I already had that experience and battle from Epstein-Barr before I even knew it’s name, before I even had finished middle school, before I had a choice. I was 12 an innocent child and no one could diagnose it properly, let alone fix it. As an adult I found the diagnosis, but still no reachable permanent solution.

COVID has caused it to reflare and become worse, when I had worked so hard to fix damages already done. It has literally set me back to my worst crashes of my past. Again, as an adult I understand the mechanics and the how and why of it, but there is no reachable solution and Western medicine doesn’t care, too busy looking for money makers and enjoying the results of delaying care to utilize improper treatments, then earning them bigger dollars than would have been claimed with proper early treatments using real solutions.

Again, it is my sheer willpower to keep getting up and adjusting my choices and behaviors to attempt to find an internal solution. My body hurts, my brain hurts, there is chemistry out of my control, it all stirs negative emotions I am fighting tooth-and-nail to stop. All because of a virus I did nothing to create and caught simply by living life as I was taught to do, before anyone even wanted to admit it was here.

Yet, Epstein-Barr for me, was also a direct result of another family member somehow sharing saliva with non-family. The result was 4 family members living a life of ill effects, and the resulting cancers and diseases and failing organs. I had no say in any of it, and much of what I live as life, was beaten and scolded into me. I would argue the repetitive negative conditioning caused me, just like a dog, to live patterns beyond my control. How is that any kind of fair? I had no say in any of it, and I have done my level best to fix it in every way I can control. Yet I still experience the ill effects daily and have to do my best to live patterns of a life I am unable to escape.

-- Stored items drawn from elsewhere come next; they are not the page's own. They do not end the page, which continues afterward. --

-- ==== Sys2Proof/Certificates/Slice0/Obligations.lean ====
section
/-! DEFINITION. The statements for the provers: what steps, resets, each family of commands and the registers do, in the
words of the rules of spec/. `OBLIGATIONS.json` gives each its tier, its basis and its citations. -/

open Sys2Proof
open Sys2Proof.Machine

/-- With command c at the front of the queue, step is exec of c on the state with the queue's rest; on an empty queue
the block idles. The queue is the model's own, as log entry 3 says. No command of the table faults or is refused:
exec answers a next state for every command and state, with the same queue. (95_what_each_step_holds.md, log entry
3) -/
def Obligations.StepRunsFront : Prop :=
  (∀ (c : Instr) (rest : List Instr) (s : State), s.pending = c :: rest → step s = exec c { s with pending := rest })
    ∧ (∀ s : State, s.pending = [] → step s = .next s)
    ∧ (∀ (c : Instr) (s : State), ∃ t, exec c s = .next t ∧ t.pending = s.pending)

/-- A power-on leaves RSTCAUSE with its POR bits alone, but for those of a Crown reset that has not booted yet (log
entry 45); RST_N low for 1.0 µs or longer adds RSTN to the causes kept and counts one boot, unless a reset whose
boot has not begun stands already; below 100 ns it is no reset. Both leave Crown's registers at their reset values
and the balls as Table 2.8 has them: a port of a powered group held with its discharge on, one of an unpowered group
with everything off, GCUT off, RSTOUT_N low and IRQ_N released. Concluded to complete, with the effect of its own:
powerOnReset, rstNAssert. (R62, R66, R67, R40, R42, Table 2.8, Table 3.4, Table 3.8) -/
def Obligations.PowerOnAndRstN : Prop :=
  (∀ (c : PorCause) (s : State), ∃ t, exec (.powerOnReset c) s = .next t
      ∧ t.boot.phase = .resetHold
      ∧ t.boot.cause = (if s.boot.phase = .crownReset then s.boot.arrived else 0)
          ||| (match c with | .vdd18 => 1 | .vin => 2 | .both => 3)
      ∧ t.boot.resetCount = {} ∧ t.power.vcctl = State.reset.power.vcctl ∧ t.power.ovrSeen = false
      ∧ t.host = {} ∧ t.tack = {} ∧ t.seam = {} ∧ t.grain = {} ∧ t.wda = {} ∧ t.wdb = {} ∧ t.graft = {} ∧ t.rein = {}
      ∧ t.strap.codeRunning = false ∧ t.heart.shadows = [] ∧ t.heart.running = none
      ∧ t.seam.holder = none
      ∧ (∀ p : Fin 8, if t.power.groupUp[groupOf p] then portHeld t p else portDark t p)
      ∧ (∀ g : Fin 2, gcutBall t g = false) ∧ rstOutBall t = .low ∧ irqBall t = .threeState ∧ reinOutBall t ≠ .driven)
    ∧ (∀ (lowNs : Nat) (s : State), 1000 ≤ lowNs → ∃ t, exec (.rstNAssert lowNs) s = .next t
      ∧ t.boot.phase = .resetHold ∧ t.boot.cause = s.boot.cause ||| 4
      ∧ t.boot.resetCount = (if crownRuns s then bump 8 s.boot.resetCount else s.boot.resetCount)
      ∧ t.power.vcctl = State.reset.power.vcctl ∧ t.power.ovrSeen = false ∧ t.host = {} ∧ t.tack = {} ∧ t.wdb = {}
      ∧ t.flash.current = none ∧ t.flash.waiting = [] ∧ t.strap.codeRunning = false
      ∧ (∀ p : Fin 8, if t.power.groupUp[groupOf p] then portHeld t p else portDark t p)
      ∧ (∀ g : Fin 2, gcutBall t g = false) ∧ rstOutBall t = .low ∧ irqBall t = .threeState)
    ∧ (∀ (lowNs : Nat) (s : State), lowNs < 100 → ∃ t, exec (.rstNAssert lowNs) s = .next t
      ∧ t.boot = s.boot ∧ t.power = s.power ∧ t.strap = s.strap)
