@[simp] theorem finish_port_pd_cfg (p : Fin 8) : (finish a b).ports[p].pd.cfg = b.ports[p].pd.cfg := by
  obtain ⟨c, h⟩ := finish_port a b p; rw [h]; rfl
@[simp] theorem finish_port_pd_rev (p : Fin 8) : (finish a b).ports[p].pd.rev = b.ports[p].pd.rev := by
  obtain ⟨c, h⟩ := finish_port a b p; rw [h]; rfl
@[simp] theorem finish_port_pd_eprMode (p : Fin 8) : (finish a b).ports[p].pd.eprMode = b.ports[p].pd.eprMode := by
  obtain ⟨c, h⟩ := finish_port a b p; rw [h]; rfl
@[simp] theorem finish_port_pd_cable (p : Fin 8) : (finish a b).ports[p].pd.cable = b.ports[p].pd.cable := by
  obtain ⟨c, h⟩ := finish_port a b p; rw [h]; rfl
@[simp] theorem finish_port_pd_activeCable (p : Fin 8) : (finish a b).ports[p].pd.activeCable = b.ports[p].pd.activeCable := by
  obtain ⟨c, h⟩ := finish_port a b p; rw [h]; rfl
@[simp] theorem finish_port_pd_frsArmed (p : Fin 8) : (finish a b).ports[p].pd.frsArmed = b.ports[p].pd.frsArmed := by
  obtain ⟨c, h⟩ := finish_port a b p; rw [h]; rfl
@[simp] theorem finish_port_pd_frsSignalled (p : Fin 8) : (finish a b).ports[p].pd.frsSignalled = b.ports[p].pd.frsSignalled := by
  obtain ⟨c, h⟩ := finish_port a b p; rw [h]; rfl
@[simp] theorem finish_port_pd_ams (p : Fin 8) : (finish a b).ports[p].pd.ams = b.ports[p].pd.ams := by
  obtain ⟨c, h⟩ := finish_port a b p; rw [h]; rfl
@[simp] theorem finish_port_pd_waits (p : Fin 8) : (finish a b).ports[p].pd.waits = b.ports[p].pd.waits := by
  obtain ⟨c, h⟩ := finish_port a b p; rw [h]; rfl
@[simp] theorem finish_port_pd_source (p : Fin 8) : (finish a b).ports[p].pd.source = b.ports[p].pd.source := by
  obtain ⟨c, h⟩ := finish_port a b p; rw [h]; rfl
@[simp] theorem finish_port_pd_dfp (p : Fin 8) : (finish a b).ports[p].pd.dfp = b.ports[p].pd.dfp := by
  obtain ⟨c, h⟩ := finish_port a b p; rw [h]; rfl
@[simp] theorem finish_port_pd_explicit (p : Fin 8) : (finish a b).ports[p].pd.explicit = b.ports[p].pd.explicit := by
  obtain ⟨c, h⟩ := finish_port a b p; rw [h]; rfl
@[simp] theorem finish_port_pd_pdo (p : Fin 8) : (finish a b).ports[p].pd.pdo = b.ports[p].pd.pdo := by
  obtain ⟨c, h⟩ := finish_port a b p; rw [h]; rfl
@[simp] theorem finish_port_pd_rdo (p : Fin 8) : (finish a b).ports[p].pd.rdo = b.ports[p].pd.rdo := by
  obtain ⟨c, h⟩ := finish_port a b p; rw [h]; rfl
@[simp] theorem finish_port_pd_step (p : Fin 8) : (finish a b).ports[p].pd.step = b.ports[p].pd.step := by
  obtain ⟨c, h⟩ := finish_port a b p; rw [h]; rfl
@[simp] theorem finish_port_pd_pdoList (p : Fin 8) : (finish a b).ports[p].pd.pdoList = b.ports[p].pd.pdoList := by
  obtain ⟨c, h⟩ := finish_port a b p; rw [h]; rfl
@[simp] theorem finish_port_pd_sentCaps (p : Fin 8) : (finish a b).ports[p].pd.sentCaps = b.ports[p].pd.sentCaps := by
  obtain ⟨c, h⟩ := finish_port a b p; rw [h]; rfl
@[simp] theorem finish_port_pd_caps (p : Fin 8) : (finish a b).ports[p].pd.caps = b.ports[p].pd.caps := by
  obtain ⟨c, h⟩ := finish_port a b p; rw [h]; rfl
@[simp] theorem finish_port_pd_partnerCaps (p : Fin 8) : (finish a b).ports[p].pd.partnerCaps = b.ports[p].pd.partnerCaps := by
  obtain ⟨c, h⟩ := finish_port a b p; rw [h]; rfl
@[simp] theorem finish_port_pd_pendPdo (p : Fin 8) : (finish a b).ports[p].pd.pendPdo = b.ports[p].pd.pendPdo := by
  obtain ⟨c, h⟩ := finish_port a b p; rw [h]; rfl
@[simp] theorem finish_port_pd_pendRdo (p : Fin 8) : (finish a b).ports[p].pd.pendRdo = b.ports[p].pd.pendRdo := by
  obtain ⟨c, h⟩ := finish_port a b p; rw [h]; rfl
@[simp] theorem finish_port_pd_sinkPdos (p : Fin 8) : (finish a b).ports[p].pd.sinkPdos = b.ports[p].pd.sinkPdos := by
  obtain ⟨c, h⟩ := finish_port a b p; rw [h]; rfl
@[simp] theorem finish_port_pd_txq (p : Fin 8) : (finish a b).ports[p].pd.txq = b.ports[p].pd.txq := by
  obtain ⟨c, h⟩ := finish_port a b p; rw [h]; rfl
@[simp] theorem finish_port_pd_await (p : Fin 8) : (finish a b).ports[p].pd.await = b.ports[p].pd.await := by
  obtain ⟨c, h⟩ := finish_port a b p; rw [h]; rfl
@[simp] theorem finish_port_pd_rxq (p : Fin 8) : (finish a b).ports[p].pd.rxq = b.ports[p].pd.rxq := by
  obtain ⟨c, h⟩ := finish_port a b p; rw [h]; rfl
@[simp] theorem finish_port_pd_line (p : Fin 8) : (finish a b).ports[p].pd.line = b.ports[p].pd.line := by
  obtain ⟨c, h⟩ := finish_port a b p; rw [h]; rfl
@[simp] theorem finish_port_pd_vdmOut (p : Fin 8) : (finish a b).ports[p].pd.vdmOut = b.ports[p].pd.vdmOut := by
  obtain ⟨c, h⟩ := finish_port a b p; rw [h]; rfl
@[simp] theorem finish_port_pd_authDue (p : Fin 8) : (finish a b).ports[p].pd.authDue = b.ports[p].pd.authDue := by
  obtain ⟨c, h⟩ := finish_port a b p; rw [h]; rfl
@[simp] theorem finish_port_pd_bistTest (p : Fin 8) : (finish a b).ports[p].pd.bistTest = b.ports[p].pd.bistTest := by
  obtain ⟨c, h⟩ := finish_port a b p; rw [h]; rfl
@[simp] theorem finish_port_pd_bistUntil (p : Fin 8) : (finish a b).ports[p].pd.bistUntil = b.ports[p].pd.bistUntil := by
  obtain ⟨c, h⟩ := finish_port a b p; rw [h]; rfl
@[simp] theorem finish_port_pd_retry (p : Fin 8) : (finish a b).ports[p].pd.retry = b.ports[p].pd.retry := by
  obtain ⟨c, h⟩ := finish_port a b p; rw [h]; rfl
@[simp] theorem finish_port_pd_msgIdTx (p : Fin 8) : (finish a b).ports[p].pd.msgIdTx = b.ports[p].pd.msgIdTx := by
  obtain ⟨c, h⟩ := finish_port a b p; rw [h]; rfl
@[simp] theorem finish_port_pd_capsCount (p : Fin 8) : (finish a b).ports[p].pd.capsCount = b.ports[p].pd.capsCount := by
  obtain ⟨c, h⟩ := finish_port a b p; rw [h]; rfl
@[simp] theorem finish_port_pd_hardResetTries (p : Fin 8) : (finish a b).ports[p].pd.hardResetTries = b.ports[p].pd.hardResetTries := by
  obtain ⟨c, h⟩ := finish_port a b p; rw [h]; rfl
@[simp] theorem finish_port_pd_discTries (p : Fin 8) : (finish a b).ports[p].pd.discTries = b.ports[p].pd.discTries := by
  obtain ⟨c, h⟩ := finish_port a b p; rw [h]; rfl
@[simp] theorem finish_port_pd_discWaiting (p : Fin 8) : (finish a b).ports[p].pd.discWaiting = b.ports[p].pd.discWaiting := by
  obtain ⟨c, h⟩ := finish_port a b p; rw [h]; rfl
@[simp] theorem finish_port_pd_sinkTxWait (p : Fin 8) : (finish a b).ports[p].pd.sinkTxWait = b.ports[p].pd.sinkTxWait := by
  obtain ⟨c, h⟩ := finish_port a b p; rw [h]; rfl
@[simp] theorem finish_port_pd_held (p : Fin 8) : (finish a b).ports[p].pd.held = b.ports[p].pd.held := by
  obtain ⟨c, h⟩ := finish_port a b p; rw [h]; rfl
@[simp] theorem finish_port_pd_capsHeld (p : Fin 8) : (finish a b).ports[p].pd.capsHeld = b.ports[p].pd.capsHeld := by
  obtain ⟨c, h⟩ := finish_port a b p; rw [h]; rfl
@[simp] theorem finish_port_pd_hushMode (p : Fin 8) : (finish a b).ports[p].pd.hushMode = b.ports[p].pd.hushMode := by
  obtain ⟨c, h⟩ := finish_port a b p; rw [h]; rfl
@[simp] theorem finish_port_pd_alertSent (p : Fin 8) : (finish a b).ports[p].pd.alertSent = b.ports[p].pd.alertSent := by
  obtain ⟨c, h⟩ := finish_port a b p; rw [h]; rfl
@[simp] theorem finish_port_pd_auth (p : Fin 8) : (finish a b).ports[p].pd.auth = b.ports[p].pd.auth := by
  obtain ⟨c, h⟩ := finish_port a b p; rw [h]; rfl
@[simp] theorem finish_port_pd_authReason (p : Fin 8) : (finish a b).ports[p].pd.authReason = b.ports[p].pd.authReason := by
  obtain ⟨c, h⟩ := finish_port a b p; rw [h]; rfl
@[simp] theorem finish_port_pd_authChain (p : Fin 8) : (finish a b).ports[p].pd.authChain = b.ports[p].pd.authChain := by
  obtain ⟨c, h⟩ := finish_port a b p; rw [h]; rfl
@[simp] theorem finish_port_pd_authCerts (p : Fin 8) : (finish a b).ports[p].pd.authCerts = b.ports[p].pd.authCerts := by
  obtain ⟨c, h⟩ := finish_port a b p; rw [h]; rfl
@[simp] theorem finish_port_pd_authLeft (p : Fin 8) : (finish a b).ports[p].pd.authLeft = b.ports[p].pd.authLeft := by
  obtain ⟨c, h⟩ := finish_port a b p; rw [h]; rfl
@[simp] theorem finish_port_pd_authTime (p : Fin 8) : (finish a b).ports[p].pd.authTime = b.ports[p].pd.authTime := by
  obtain ⟨c, h⟩ := finish_port a b p; rw [h]; rfl
@[simp] theorem finish_port_pd_authAwait (p : Fin 8) : (finish a b).ports[p].pd.authAwait = b.ports[p].pd.authAwait := by
  obtain ⟨c, h⟩ := finish_port a b p; rw [h]; rfl
@[simp] theorem finish_port_pd_authHeld (p : Fin 8) : (finish a b).ports[p].pd.authHeld = b.ports[p].pd.authHeld := by
  obtain ⟨c, h⟩ := finish_port a b p; rw [h]; rfl
@[simp] theorem finish_port_pd_authHalt (p : Fin 8) : (finish a b).ports[p].pd.authHalt = b.ports[p].pd.authHalt := by
  obtain ⟨c, h⟩ := finish_port a b p; rw [h]; rfl
@[simp] theorem finish_port_pd_authFailedAlarm (p : Fin 8) : (finish a b).ports[p].pd.authFailedAlarm = b.ports[p].pd.authFailedAlarm := by
  obtain ⟨c, h⟩ := finish_port a b p; rw [h]; rfl
@[simp] theorem finish_port_pd_crcErrs (p : Fin 8) : (finish a b).ports[p].pd.crcErrs = b.ports[p].pd.crcErrs := by
  obtain ⟨c, h⟩ := finish_port a b p; rw [h]; rfl
@[simp] theorem finish_port_pd_retries (p : Fin 8) : (finish a b).ports[p].pd.retries = b.ports[p].pd.retries := by
  obtain ⟨c, h⟩ := finish_port a b p; rw [h]; rfl
@[simp] theorem finish_port_pd_softResets (p : Fin 8) : (finish a b).ports[p].pd.softResets = b.ports[p].pd.softResets := by
  obtain ⟨c, h⟩ := finish_port a b p; rw [h]; rfl
@[simp] theorem finish_port_pd_hardResets (p : Fin 8) : (finish a b).ports[p].pd.hardResets = b.ports[p].pd.hardResets := by
  obtain ⟨c, h⟩ := finish_port a b p; rw [h]; rfl
@[simp] theorem finish_port_pd_violCount (p : Fin 8) : (finish a b).ports[p].pd.violCount = b.ports[p].pd.violCount := by
  obtain ⟨c, h⟩ := finish_port a b p; rw [h]; rfl
@[simp] theorem finish_port_pd_lastClass (p : Fin 8) : (finish a b).ports[p].pd.lastClass = b.ports[p].pd.lastClass := by
  obtain ⟨c, h⟩ := finish_port a b p; rw [h]; rfl
@[simp] theorem finish_port_pd_lastLevel (p : Fin 8) : (finish a b).ports[p].pd.lastLevel = b.ports[p].pd.lastLevel := by
  obtain ⟨c, h⟩ := finish_port a b p; rw [h]; rfl
@[simp] theorem finish_port_pd_lastAnswer (p : Fin 8) : (finish a b).ports[p].pd.lastAnswer = b.ports[p].pd.lastAnswer := by
  obtain ⟨c, h⟩ := finish_port a b p; rw [h]; rfl
@[simp] theorem finish_port_pd_classes (p : Fin 8) : (finish a b).ports[p].pd.classes = b.ports[p].pd.classes := by
  obtain ⟨c, h⟩ := finish_port a b p; rw [h]; rfl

Despite Jesus’ supposed saving of all of humanity, the sins of the father are still being perpetrated on the sons. This current disease is a result of generations of bad karma, all disease is the result of prior negative actions, deeds and thoughts. All disease stems from what was before, and often impacts those that had no say in what was before. And this, is a special beast created by humans in a lab, our own kind has ruined us on purpose, choosing to play god with diseases and letting it escape, but without a cure. Or at least any cure that will see the light of day for anyone except the 1%-ers.

All of those pieces make it damn hard to function, let alone find happiness.

And medicine is doing nothing to fix any of them, they like making money off of our misery when we’re walking up to deaths door, hoping to be able to knock and run.

I have an idea, injection A1 failed, injection A2 failed, injection A3 failed. So for plan B let’s mix them. Yeah, that will totally work. That’ll fix it. That’s a good plan B.

NOT EVEN CLOSE.

Mother-effers. Use your effing brains and even attempt to find another solution.

Can you tell I’m angry? I sure hope so, because that is how I am aiming for better when I would rather crawl back into bed and die. This isn’t my fault, but it is my life, so I still have to do my best to fix it. God could help, but doesn’t seem to want to. Maybe he’s seen the mistakes made in humans and has decided we’re better off dead. Maybe god wants a clean slate too.

May you never have this fight. May you never have to fight for yourself so hard because 4 others completely rely on you for everything. May you never know the agony of diseased brain and organs. May you never have psychic influences compound matters even worse. May you always find a way to reach for better even when you are at the bottom of the ravine of life. May you know that the divine loves and supports you in all that you do, and that peace can and will be found one way or another.